The dirty secret of the retail asset management business at brokerage firms is that their profits depend on treating you badly. Unless you are a big enough customer that they would not like to lose you, you are going to be abused (well, take it back, even being a billionaire is not rich enough to be safe from bank predation). The one check on this, ironically, is that salesmen are de facto small businessmen in a bigger corporate umbrella, and their clients are their book of business. They thus have incentives to make sure the customer thinks he is being treated well (whether he is actually treated well is another matter).
The big firms have generally if not completely inferior in-house fund management products they push (inferior by virtue of higher fees and/or not so hot performance). Your “investment advisor” also has an incentive to encourage you to trade if you are in a commission-paying account. The alternative, a wrap fee account, has annual charges that make a serious dent in your principal over time.

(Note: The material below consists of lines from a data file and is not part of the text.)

/-! ## GROUPS, FRAMES and PRIMES (R295, R309) -/

/-- The records of GROUPS; `fuel` bounds them. -/
def parseGroups (d : List Byte) (img : Image) (stop : Nat) :
    Nat → Nat → List (Nat × List (Nat × Nat)) → Check (List (Nat × List (Nat × Nat)))
  | 0, _, l => return l
  | fuel + 1, o, l => do
    if stop ≤ o then return l
    else
      let n := rd d (o + 2) 2
      let size := 8 + 8 * ceilDiv n 4
      demand (decide (o + size ≤ stop)) (bad 5 0x03 o)
      let m := (List.range n).map (fun i => rd d (o + 8 + 2 * i) 2)
      demand (rd d (o + 1) 1 = 0 && zeros d (o + 4) 4 && m.all (fun v => decide (v < 8192)) && !l.any (fun q => q.1 = rd d o 1))
        (bad 5 0x24 o)
      demand (decide (1 ≤ n) && m.all (fun v => decide (bits v 12 6 < img.width) && decide (bits v 5 0 < img.height))) (bad 5 0x25 o)
      parseGroups d img stop fuel (o + size) (l ++ [(rd d o 1, distinct (m.map (fun v => (bits v 12 6, bits v 5 0))))])

/-- One record of FRAMES, after the records before it. -/
def parseFrame (d : List Byte) (l : List (Nat × Nat)) (o : Nat) : Check (List (Nat × Nat)) := do
  demand (rd d (o + 2) 2 = 0 && !l.any (fun q => q.1 = rd d o 1)) (bad 6 0x24 o)
  demand (decide (rd d (o + 1) 1 < 8)) (bad 6 0x25 (o + 1))
  return l ++ [(rd d o 1, rd d (o + 1) 1)]

/-- The FRAMES section. -/
def parseFrames (d : List Byte) : Check (List (Nat × Nat)) := do
  let q := sectionAt d 5
  demand (q.2 % 4 = 0) (bad 6 0x03 q.1)
  (recordsOf q.1 q.2 4).foldlM (parseFrame d) []

/-- The PRIME in a slot of an image, if the slot holds one. -/
def Image.prime? (img : Image) (x y win slot : Nat) : Option (BitVec 14 × Target) :=
  match img.block? x y win with
  | none => none
  | some b => match (readSlots b.words).getD slot none with
    | some (.ok (.prime imm t)) => some (imm, t)
    | _ => none

/-- The arc into which a PRIME record sends, by cell, window and number. -/
def Image.primeArc (img : Image) (p : PrimeRec) : Option CellForm :=
  match img.prime? p.x p.y p.rwin p.slot with
  | some (_, .arc n) => some { x := p.x, y := p.y, win := p.rwin, n := n.toNat }
  | _ => none

/-- One record of PRIMES, after the records before it. -/
def parsePrime (d : List Byte) (img : Image) (l : List PrimeRec) (o : Nat) : Check (List PrimeRec) := do
  let v := rd d o 4
  let tag := rd d (o + 4) 4
  let c := cellForm v
  let p : PrimeRec := { x := c.x, y := c.y, rwin := c.win, slot := c.n, tag := BitVec.ofNat 32 tag }
  let fail := fun (chk : Nat) => (bad 7 chk o).at_ c.x c.y c.win c.n
  demand (bits v 15 14 = 0 && bits v 7 0 = 0 && bits tag 31 22 = 0 && bits tag 13 12 = 0) (fail 0x24)
  demand ((img.prime? c.x c.y c.win c.n).isSome && img.frames.any (fun q => q.1 = bits tag 21 14)) (fail 0x22)
  demand (!l.any (fun q => q.x = p.x && q.y = p.y && q.rwin = p.rwin && q.slot = p.slot)) (fail 0x31)
  let into := img.primeArc p
  let depth := (img.arcs.find? (fun a => some { x := a.px, y := a.py, win := a.pwin, n := a.parc } = into)).map (fun a => a.depth)
  demand (into.isNone || decide ((l.filter (fun q => img.primeArc q = into)).length < depth.getD 0)) (fail 0x25)
  return l ++ [p]

/-- The live iterations that FRAMES and PRIMES declare, by frame (R295). -/
def Image.liveOf (img : Image) (frm : Nat) : List Nat :=
  distinct (0 :: (img.primes.filter (fun p => tagFrm p.tag = frm)).map (fun p => tagItr p.tag))

/-- Live tags that an image declares at a level. -/
def Image.liveAt (img : Image) (k : Nat) : Nat := sumOf ((img.frames.filter (fun q => q.2 = k)).map (fun q => (img.liveOf q.1).length))

/-- The PRIMEs of an image's blocks that no record names, the first of them (R295). -/
def Image.unnamedPrime (img : Image) : Option (Nat × Nat × Nat × Nat) :=
  (img.cells.flatMap (fun c => c.blocks.flatMap (fun b => (List.range b.words.length).map (fun s => (c.x, c.y, b.rwin, s))))).find?
    (fun q => (img.prime? q.1 q.2.1 q.2.2.1 q.2.2.2).isSome &&
      !img.primes.any (fun p => p.x = q.1 && p.y = q.2.1 && p.rwin = q.2.2.1 && p.slot = q.2.2.2))

/-- The PRIMES section. -/
def parsePrimes (d : List Byte) (img : Image) : Check (List PrimeRec) := do
  let q := sectionAt d 6
  demand (q.2 % 8 = 0) (bad 7 0x03 q.1)
  let l ← (recordsOf q.1 q.2 8).foldlM (parsePrime d img) []
  let img := { img with primes := l }
  match img.unnamedPrime with
  | some p => demand false ((bad 7 0x31 q.1).at_ p.1 p.2.1 p.2.2.1 p.2.2.2)
  | none => pure ()
  demand (decide (sumOf ((List.range 8).map (fun k => img.liveAt k - img.quota.getD k 0)) + sumOf img.quota ≤ 8192))
    { cls := .cfgQuota, sec := 7, off := q.1 }
  return l

/-! ## The arc graph (R296) -/

/-- The windows reached from a window over arcs, in at most `n` rounds. -/
def reachFrom (arcs : List ArcRec) : Nat → List (Nat × Nat × Nat) → List (Nat × Nat × Nat)
  | 0, l => l
  | n + 1, l => reachFrom arcs n (distinct (l ++ (arcs.filter (fun a => l.contains (a.px, a.py, a.pwin))).map
      (fun a => (a.cx, a.cy, a.cwin))))

/-- The producer window of an arc. -/
def ArcRec.src (a : ArcRec) : Nat × Nat × Nat := (a.px, a.py, a.pwin)
/-- The consumer window of an arc. -/
def ArcRec.dst (a : ArcRec) : Nat × Nat × Nat := (a.cx, a.cy, a.cwin)

/-- The first arc of a component that contains a cycle and holds no PRIME into one of its arcs (R296). -/
def Image.unprimed (img : Image) : Option ArcRec :=
  let reach := fun (w : Nat × Nat × Nat) => reachFrom img.arcs img.arcs.length [w]
  let primed := img.arcs.filter (fun a => img.primes.any (fun p =>
    img.primeArc p = some { x := a.px, y := a.py, win := a.pwin, n := a.parc }))
  img.arcs.find? (fun a =>
    let r := reach a.dst
    r.contains a.src && !primed.any (fun b => r.contains b.src && (reach b.dst).contains a.dst))

/-! ## The whole image (R297) -/

/-- An image whose magic has been checked, parsed and checked in the order of R297. -/
def parseImage (d : List Byte) (q : LoadFor) : Check Image := do
  let img ← parseHeader d q
  let k : BlockCtx := { sys := img.sys, fmt := headerFmt d, outs := outArcsOf d, binds := bindInfos d }
  let c := sectionAt d 0
  let cells ← parseCells d img k (c.1 + c.2) (c.2 / 16 + 1) c.1 []
  let img := { img with cells := cells }
  let arcs ← parseArcs d img
  let img := { img with arcs := arcs }
  let binds ← parseBindings d img
  let img := { img with bindings := binds }
  let actors ← parseActors d img
  let img := { img with actors := actors }
  let g := sectionAt d 4
  let groups ← parseGroups d img (g.1 + g.2) (g.2 / 8 + 1) g.1 []
  let img := { img with groups := groups }
  demand (img.cells.all (fun c => decide ((groups.filter (fun g => g.2.contains (c.x, c.y))).length ≤ 4))) { cls := .cfgGroup, sec := 5 }
  let frames ← parseFrames d
  let img := { img with frames := frames }
  let primes ← parsePrimes d img
  let img := { img with primes := primes }
  match img.unprimed with
  | some a => demand false ((bad 7 0x30 0).at_ a.cx a.cy a.cwin 0)
  | none => pure ()
  return img

/-- Bytes at a VA up to the first that cannot be read, its fault, and the state with the A bits set. -/
def State.readSpan (s : State) (ctx : Nat) : List (Nat × Nat × Nat) → List Byte × Option (FaultClass × Nat) × State
  | [] => ([], none, s)
  | q :: t =>
    match s.vaReadLine ctx q.1 q.2.2 with
    | .error e => ([], some e, s)
    | .ok (bs, s) => let r := s.readSpan ctx t; (bs ++ r.1, r.2.1, r.2.2)

/-- An image read at a VA and checked (R290, R297): its bytes and parse, or the failed check; a read that does not
translate fails with check 0x07 (R298). -/
def State.loadImage (s : State) (va : Nat) (q : LoadFor) : Check (List Byte × Image) × State :=
  let h := s.readSpan q.ctx (lineParts va 256)
  let s := h.2.2
  if h.2.1.isSome then (.error (bad 0 0x07 h.1.length), s) else
  match checkMagic h.1 with
  | .error b => (.error b, s)
  | .ok () =>
    let n := rd h.1 8 8
    if n < 256 then (.error (bad 0 0x03 8), s) else
    let t := s.readSpan q.ctx (lineParts (va + 256) (n - 256))
    let s := t.2.2
    if t.2.1.isSome then (.error (bad 0 0x07 (256 + t.1.length)), s)
    else
      match parseImage (h.1 ++ t.1) q with
      | .error b => (.error b, s)
      | .ok img => (.ok (h.1 ++ t.1, img), s)

end Sys2Proof.Machine
end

Now there may indeed be some imprecision in where the Labor Department draws the line between a fiduciary and someone who is merely peddling products. But the examples the industry defenders cite as practices they want to continue are troubling:
If firms are considered fiduciaries by the Labor Department, selling investors bonds from a brokerage’s inventory or recommending a trade that would generate a commission may be considered a conflict of interest and a “prohibited transaction,” said [Jim] McCarthy [of Morgan Stanley].The bond example I find particularly troubling. Yes, bonds are over the counter products, so they are always going to come from some firm’s inventory, either the firm that the client is already doing business with or a third party. But unless the account in question is pretty large, it has no business buying bonds The transaction sizes for most individuals are the equivalent of odd lots, and the buyer is almost assured to get a worse price than an institutional investor. The overwhelming majority of individuals are better off putting their money in bond funds.

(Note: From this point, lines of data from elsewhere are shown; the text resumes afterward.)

/-- REGION_LOAD (R114, R115, R297): the LOAD that SCH_REG_CTL of die `die` asks. -/
def execRegionLoad (s : State) : Result :=
  let die := s.sch.args.die
  let reg := (s.die die).reg
  let va := reg.img.toNat / 64 * 64
  match s.regionAt die reg.x0.toNat reg.y0.toNat with
  | none => .next (s.loadResult die 2)
  | some r =>
    let refuse := fun (s : State) (b : BadImage) (code : Nat) =>
      (s.loadFault r.ctx va (loadWhere die r.x0 r.y0 b) r.handle (s.die die).netCycles b).loadResult die code
    if r.st ≠ .running || r.stop ≠ .none || r.ended || s.holdsTokens r then .next (refuse s { cls := .cfgBusy } 1)
    else
      let q := s.loadImage va { ctx := r.ctx, width := r.w, height := r.h, claims := some (r.image.wpc, r.image.banks) }
      match q.1 with
      | .error b => .next (refuse q.2 b 3)
      | .ok (bs, img) =>
        match q.2.loadRefused r img with
        | some b => .next (refuse q.2 b 3)
        | none => .next (q.2.beginLoad r va bs img)

/-- A cell of a region under its new image (R114, R201): modes, windows, tiles and constants; the frame slots are free. -/
def Cell.reload (c : Cell) (r : Region) (rx ry : Nat) : Cell :=
  let q := r.image.cellAt rx ry
  let c := { c with
    frames := c.frames.map (fun (f : FrameSlot) => if f.region = r.id then {} else f)
    holdWaits := c.holdWaits.filter (fun w => match w with
      | .write g _ _ _ => g ≠ r.id
      | .flags g _ _ => g ≠ r.id) }
  let c := (List.range 4).foldl (fun c k =>
    if (c.bank k).region = r.id && (c.bank k).claimed then c.setMode k (q.modes.getD k .scratchpad) (q.intlv k) else c) c
  let c := { c with windows := c.windows.map (fun (w : Nat × Window) =>
    (w.1, if w.2.region = r.id then { region := r.id, rwin := w.2.rwin } else w.2)) }
  let fmt := c.fmt
  let c := ((c.putWindows r rx ry).configure r rx ry false).writeConsts q.consts
  if fmt.set then { c with fmt := fmt } else c

/-- LOAD_COMPLETE (R114, R115): the load of die `die` ends: the cells hold the new image, the region runs, and its PRIME tokens
are sent. -/
def execLoadComplete (s : State) : Result :=
  let die := s.sch.args.die
  match (s.die die).loading.bind s.region? with
  | none => .next s
  | some r =>
    let s := s.eachCell r (fun rx ry c => c.reload r rx ry)
    let s := (s.updRegion r.id (fun r => { r with st := .running })).sendPrimes r.id
    .next ((s.updDie die (fun d => { d with loading := none })).loadResult die 0)

/-! ## The region registers (R115, R168) -/

/-- The code of a region's state in SCH_REG_STAT. -/
def RegionState.code : RegionState → Nat
  | .loading => 1
  | .running => 2
  | .draining => 3
  | .frozen => 4

/-- SCH_REG_STAT of a region (R115). -/
def Region.statWord (r : Region) : Nat :=
  r.st.code * 2 ^ 61 + r.ctx * 2 ^ 51 + r.ql * 2 ^ 48 + bitOf r.disp * 2 ^ 47 + r.tags * 2 ^ 33 + r.pool.length * 2 ^ 21

/-- REGION_SELECT (R115): the region that SCH_REG_CTL of die `die` names is latched into SCH_REG_STAT; CODE 10 where there is
none. -/
def execRegionSelect (s : State) : Result :=
  let die := s.sch.args.die
  let reg := (s.die die).reg
  let q := s.regionAt die reg.x0.toNat reg.y0.toNat
  let v := match q with
    | some r => r.statWord
    | none => 0
  .next (s.updDie die (fun d => { d with reg := { d.reg with stat := BitVec.ofNat 64 v, code := if q.isSome then 0 else 2 } }))

/-- HANG_SET (R168): HANG of SCH_HANG of die `die` becomes that of the region at (X0, Y0). -/
def execHangSet (s : State) : Result :=
  let die := s.sch.args.die
  let h := (s.die die).hangReg
  match s.regionAt die h.x0.toNat h.y0.toNat with
  | none => .next s
  | some r => .next (s.updRegion r.id (fun r => { r with hang := clampHang h.hang.toNat }))

/-! ## The placement controller (R119 to R124) -/

/-- D of an actor (R120): the tokens waiting on the input arcs of its replicas, per replica, rounded up. -/
def State.depthOf (s : State) (r : Region) (a : Actor) : Nat :=
  let n := sumOf (a.cells.map (fun q =>
    let c := s.cell (cellKey r.die q.1 q.2)
    sumOf ((c.windows.filter (fun w => w.2.region = r.id && bit a.cfg.wins w.2.rwin)).map (fun w =>
      sumOf (w.2.ins.map (fun i => c.waitingOn i.2))))))
  ceilDiv n (max 1 a.cells.length)

/-- The note of an actor: that of its first window. -/
def State.actorNote (s : State) (r : Region) (a : Actor) : Note :=
  let q := a.replicas.headD (r.x0, r.y0)
  match (List.range 8).find? (fun w => bit a.cfg.wins w) with
  | none => .base
  | some w => (((s.cell (cellKey r.die q.1 q.2)).findWin r.id w).map (fun p => p.2.note)).getD .base

/-- Whether an actor may change now (R120, R122): it has made no change within the last HOLD intervals. -/
def Actor.free (a : Actor) : Bool := decide (a.cfg.hold < a.since)

/-- The owner of each bucket once the moves under way have ended. -/
def Actor.planned (a : Actor) : List Nat := a.moves.foldl (fun l m => l.set m.bucket m.dst) a.buckets

/-- The index that the next clone takes (R119): the lowest that no replica holds any more, else a new one. -/
def Actor.nextIndex (a : Actor) : Nat := (sortBy (fun a b => decide (a ≤ b)) a.freed).headD a.replicas.length

/-- The distance of two cells (R121). -/
def gap (a b : Nat × Nat) : Nat := (a.1 - b.1) + (b.1 - a.1) + (a.2 - b.2) + (b.2 - a.2)

/-- The pool cell for a clone (R121, R362): nearest to replica 0, ties to the lower y, then x; one whose array is free where the
actor needs an array. -/
def State.cloneCell (s : State) (r : Region) (a : Actor) : Option (Nat × Nat) :=
  let q := a.replicas.headD (r.x0, r.y0)
  let array := r.image.cells.any (fun c => c.x = q.1 - r.x0 && c.y = q.2 - r.y0 && c.blocks.any (fun b => bit a.cfg.wins b.rwin && b.holds claimsArray))
  let ok := r.pool.filter (fun p => !array || (s.cell (cellKey r.die p.1 p.2)).accOwner.isNone)
  (sortBy (fun a b => decide (gap a q < gap b q) || (gap a q = gap b q && (decide (a.2 < b.2) || (a.2 = b.2 && decide (a.1 ≤ b.1))))) ok).head?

The article made it clear the industry was trying to say that small fry (those with under $25,000 in an account) would be hurt, when those are the least economical for high cost players like full service brokerage firms, also raising doubts about the banks’ argument. Someone with a small balance needs to keep transaction costs down even more than investors with bigger balances. And while they’d presumably want to preserve their profits with the small fry, I’d bet their real aim is to preserve their freedom of action with larger accounts, which is where the real juice is.

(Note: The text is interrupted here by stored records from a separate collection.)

/-- R357 to R360, R364, R365: operations that start in the tile engine; and BMODE (R201, R202, R360). -/
def Obligations.TileEngineStarts : Prop :=
  (∀ (pd : Pd) (td ta tb : BitVec 5) (ct : Completion) (bank : BitVec 2) (m : BankMode) (intlv : Bool) (t0 : Target) (s : State),
    s.sch.cur.passes pd = true →
    let f := s.sch.cur
    let c := s.cell f.cell
    let d := c.tile td.toNat
    let a := c.tile ta.toNat
    let b := c.tile tb.toNat
    let v := portL 64 s
    let start : List Target → EngineOp → State := fun l op =>
      (s.reserve f l 4).updCell f.cell fun c => { c with engine := some op }
    let pool : EngineKind → EngineOp := fun k =>
      { kind := k, td := td.toNat, ta := ta.toNat, tb := tb.toNat, l := v.toNat, targets := ctTargets ct, firing := f }
    let kk := v.extractLsb' 8 8
    let transposes := d.nrows = a.ncols ∧ d.ncols = a.nrows ∧ d.fmt = a.fmt ∧ d.bs = false ∧ a.bs = false ∧ (td = ta → a.nrows = a.ncols)
    let pools := td ≠ ta ∧ td ≠ tb ∧ fmtBits a.fmt.toNat ≠ 0 ∧ a.fmt ≠ 8 ∧ b.fmt = 4 ∧ b.nrows = a.nrows ∧ b.ncols = (a.ncols + 7) / 8 ∧
      d.fmt = 0 ∧ d.bs = false ∧ d.nrows = a.nrows ∧ d.ncols = 2 * a.ncols
    let poolArg := v.extractLsb' 16 48 = 0 ∧ v.extractLsb' 4 4 = 0 ∧ 1 ≤ kk.toNat ∧ kk.toNat ≤ 49
    let loads := v.extractLsb' 0 16 = 0 ∧ v.extractLsb' 22 42 = 0 ∧ (v.extractLsb' 16 6).toNat < d.nrows
    let suits := c.computeTile d = true ∧ c.sourceTile a c.fmt.bfmt = true ∧ a.nrows ≤ 32
    (c.engine.isSome = true ∨ (c.ownsTile d f.region = true ∧ c.tileReady td.toNat = false) →
      exec (.vtrans pd td ta ct) s = .next (s.putBack f) ∧ exec (.vpoolmax pd td ta tb ct) s = .next (s.putBack f) ∧
      exec (.vpoolavg pd td ta tb ct) s = .next (s.putBack f) ∧ exec (.bload pd td ta ct) s = .next (s.putBack f) ∧
      exec (.binv pd td t0) s = .next (s.putBack f)) ∧
    (c.engine = none → c.tileReady td.toNat = true →
      (c.tileReady ta.toNat = true →
        (¬ transposes → exec (.vtrans pd td ta ct) s = .next (shapeTrap s 0xC1)) ∧
        (¬ loads → exec (.bload pd td ta ct) s = .next (trapWith s 0x3FF5 v.toNat)) ∧
        (loads → ¬ suits → exec (.bload pd td ta ct) s = .next (shapeTrap s 0xC3)) ∧
        (loads → suits → c.ownsTile d f.region = false ∨ c.ownsTile a f.region = false →
          exec (.bload pd td ta ct) s = .next (shapeTrap s 0xC2)) ∧
        (s.canSend f (later (ctTargets ct) 4) = true →
          (transposes → exec (.vtrans pd td ta ct) s = .next (start (ctTargets ct)
            { kind := .trans, td := td.toNat, ta := ta.toNat, targets := ctTargets ct, firing := f })) ∧
          (loads → suits → c.ownsTile d f.region = true →
            c.ownsTile a f.region = true → exec (.bload pd td ta ct) s = .next (start (ctTargets ct)
              { kind := .bload, td := td.toNat, ta := ta.toNat, l := (v.extractLsb' 16 6).toNat, targets := ctTargets ct, firing := f }))) ∧
        (c.tileReady tb.toNat = true →
          (¬ poolArg → exec (.vpoolmax pd td ta tb ct) s = .next (trapWith s 0x3FF4 v.toNat) ∧
            exec (.vpoolavg pd td ta tb ct) s = .next (trapWith s 0x3FF4 v.toNat)) ∧
          (poolArg → ¬ pools → exec (.vpoolmax pd td ta tb ct) s = .next (shapeTrap s 0xC1) ∧
            exec (.vpoolavg pd td ta tb ct) s = .next (shapeTrap s 0xC1)) ∧
          (poolArg → pools → s.canSend f (later (ctTargets ct) 4) = true →
            exec (.vpoolmax pd td ta tb ct) s = .next (start (ctTargets ct) (pool .poolMax)) ∧
            exec (.vpoolavg pd td ta tb ct) s = .next (start (ctTargets ct) (pool .poolAvg))))) ∧
      (c.tileReady ta.toNat = false ∨ c.tileReady tb.toNat = false →
        exec (.vpoolmax pd td ta tb ct) s = .next (s.putBack f) ∧ exec (.vpoolavg pd td ta tb ct) s = .next (s.putBack f)) ∧
      (c.tileReady ta.toNat = false → exec (.vtrans pd td ta ct) s = .next (s.putBack f) ∧
        (c.ownsTile a f.region = true → exec (.bload pd td ta ct) s = .next (s.putBack f))) ∧
      (c.computeTile d = false → exec (.binv pd td t0) s = .next (shapeTrap s 0xC3)) ∧
      (c.computeTile d = true → c.ownsTile d f.region = false → exec (.binv pd td t0) s = .next (shapeTrap s 0xC2)) ∧
      (c.computeTile d = true → c.ownsTile d f.region = true → s.canSend f (later [t0] 4) = true →
        exec (.binv pd td t0) s = .next (start [t0] { kind := .binv, td := td.toNat, targets := [t0], firing := f }))) ∧
    let w := portL 32 s
    let k := bank.toNat
    let other := if k % 2 = 0 then k + 1 else k - 1
    let owns : Nat → Prop := fun n => (c.bank n).claimed = true ∧ (c.bank n).region = f.region
    let goal := s.regionAt f.die (w.extractLsb' 7 7).toNat (w.extractLsb' 1 6).toNat
    let gives := ∃ r, goal = some r ∧ r.ctx = tagCtx f.acc.tag ∧ r.contains f.x f.y = true
    let arc := c.windows.any fun q => q.2.ins.any fun a => a.2.fifo = some k
    let good := owns k ∧ (intlv = true → owns other ∧ m = .scratchpad) ∧ w.extractLsb' 14 18 = 0 ∧ (w.getLsbD 0 = true → gives) ∧
      (arc = true → m = .fifo)
    let banks := if intlv || (c.bank k).intlv then [k, other] else [k]
    let begun := c.modeOps.any fun o => o.stamp = f.acc.stamp && o.win = f.acc.win && o.slot = f.acc.slot
    (¬ good → exec (.bmode pd bank m intlv t0) s = .next (trapWith s 0x3FF3 w.toNat)) ∧
    (good → (∃ n ∈ banks, c.bankBusy n = true) → exec (.bmode pd bank m intlv t0) s = .next (s.putBack f)) ∧
    (good → (∀ n ∈ banks, c.bankBusy n = false) →
      ((∃ n ∈ banks, c.bankQuiet n = false) →
        exec (.bmode pd bank m intlv t0) s = .next (if begun then s.putBack f else s.beginMode f banks)) ∧
      ((∀ n ∈ banks, c.bankQuiet n = true) → s.canSend f [(t0, val w)] = true →
        exec (.bmode pd bank m intlv t0) s = .next ((s.changeMap f k m intlv (if w.getLsbD 0 then goal.map Region.id else none)).sendAll f
          f.acc.tag false [(t0, val w)])))) ∧
  (∀ (s : State) (f : Firing) (k : Nat) (m : BankMode) (intlv : Bool) (goal : Option Nat),
    let c := s.cell f.cell
    let d := c.remap k m intlv goal
    let gone := (List.range 32).filter fun j => (c.tile j).st = .ready && (d.tile j).st = .empty
    ∃ ts : List Space,
      s.changeMap f k m intlv goal = { s with
        cells := upd {} f.cell (fun _ => { d with modeOps := d.modeOps.filter fun o =>
          !(o.stamp = f.acc.stamp && o.win = f.acc.win && o.slot = f.acc.slot) }) s.cells
        spaces := s.spaces ++ ts, sch := { s.sch with nextId := s.sch.nextId + ts.length } } ∧
      ts.map (fun q => (q.port, q.buffer)) = gone.flatMap fun j => s.destsOf f.region f.x f.y j) ∧
  ∀ (c : Cell) (k : Nat) (m : BankMode) (g : Nat), k < 4 → tableWf {} c.banks = true →
    let other := if k % 2 = 0 then k + 1 else k - 1
    (∀ goal : Option Nat,
      (((c.remap k m true goal).bank k).mode = m ∧ ((c.remap k m true goal).bank other).mode = m ∧
        ((c.remap k m true goal).bank k).intlv = true ∧ ((c.remap k m true goal).bank other).intlv = true) ∧
      ((c.remap k m false goal).bank k).mode = m ∧ ((c.remap k m false goal).bank k).intlv = false ∧
      ((c.bank k).intlv = true → ((c.remap k m false goal).bank other).intlv = false)) ∧
    (∀ intlv, ((c.remap k m intlv (some g)).bank k).region = g ∧
      ∀ q ∈ (c.remap k m intlv (some g)).tiles, c.tileInBank q.2 k = true → q.2.st = .empty) ∧
    ((c.bank k).mode = .scratchpad → m ≠ .scratchpad → (c.bank k).intlv = false →
      ∀ q ∈ (c.remap k m false none).tiles, c.tileInBank q.2 k = true → q.2.st ≠ .ready)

Similarly (and maybe I am hopelessly old fashioned) I have never liked the retail brokerage model (it probably has a lot to do with having worked on Wall Street). If you need advice, pay for advice and get low cost execution. Or if you are too small to afford advice, do some homework on asset allocation and buy index funds (one big caveat: read Benoit Mandelbrot’s The Misbehavior of Markets. Everyone needs to recognize that the tenets of financial economics underestimate the risk of markets and as a result, encourage too much risk-taking. Any standard advice on what level of stock holdings are desirable needs to be dialed down. Rule number one of investing is preservation of capital, and that too often is ignored).
It was depressing but predictable that this Bloomberg story was one sided; this article replayed the arguments of SIFMA, the industry lobbying group. But it’s probably an accurate reflection of how the consumer has no advocate when financial rules are being nailed down.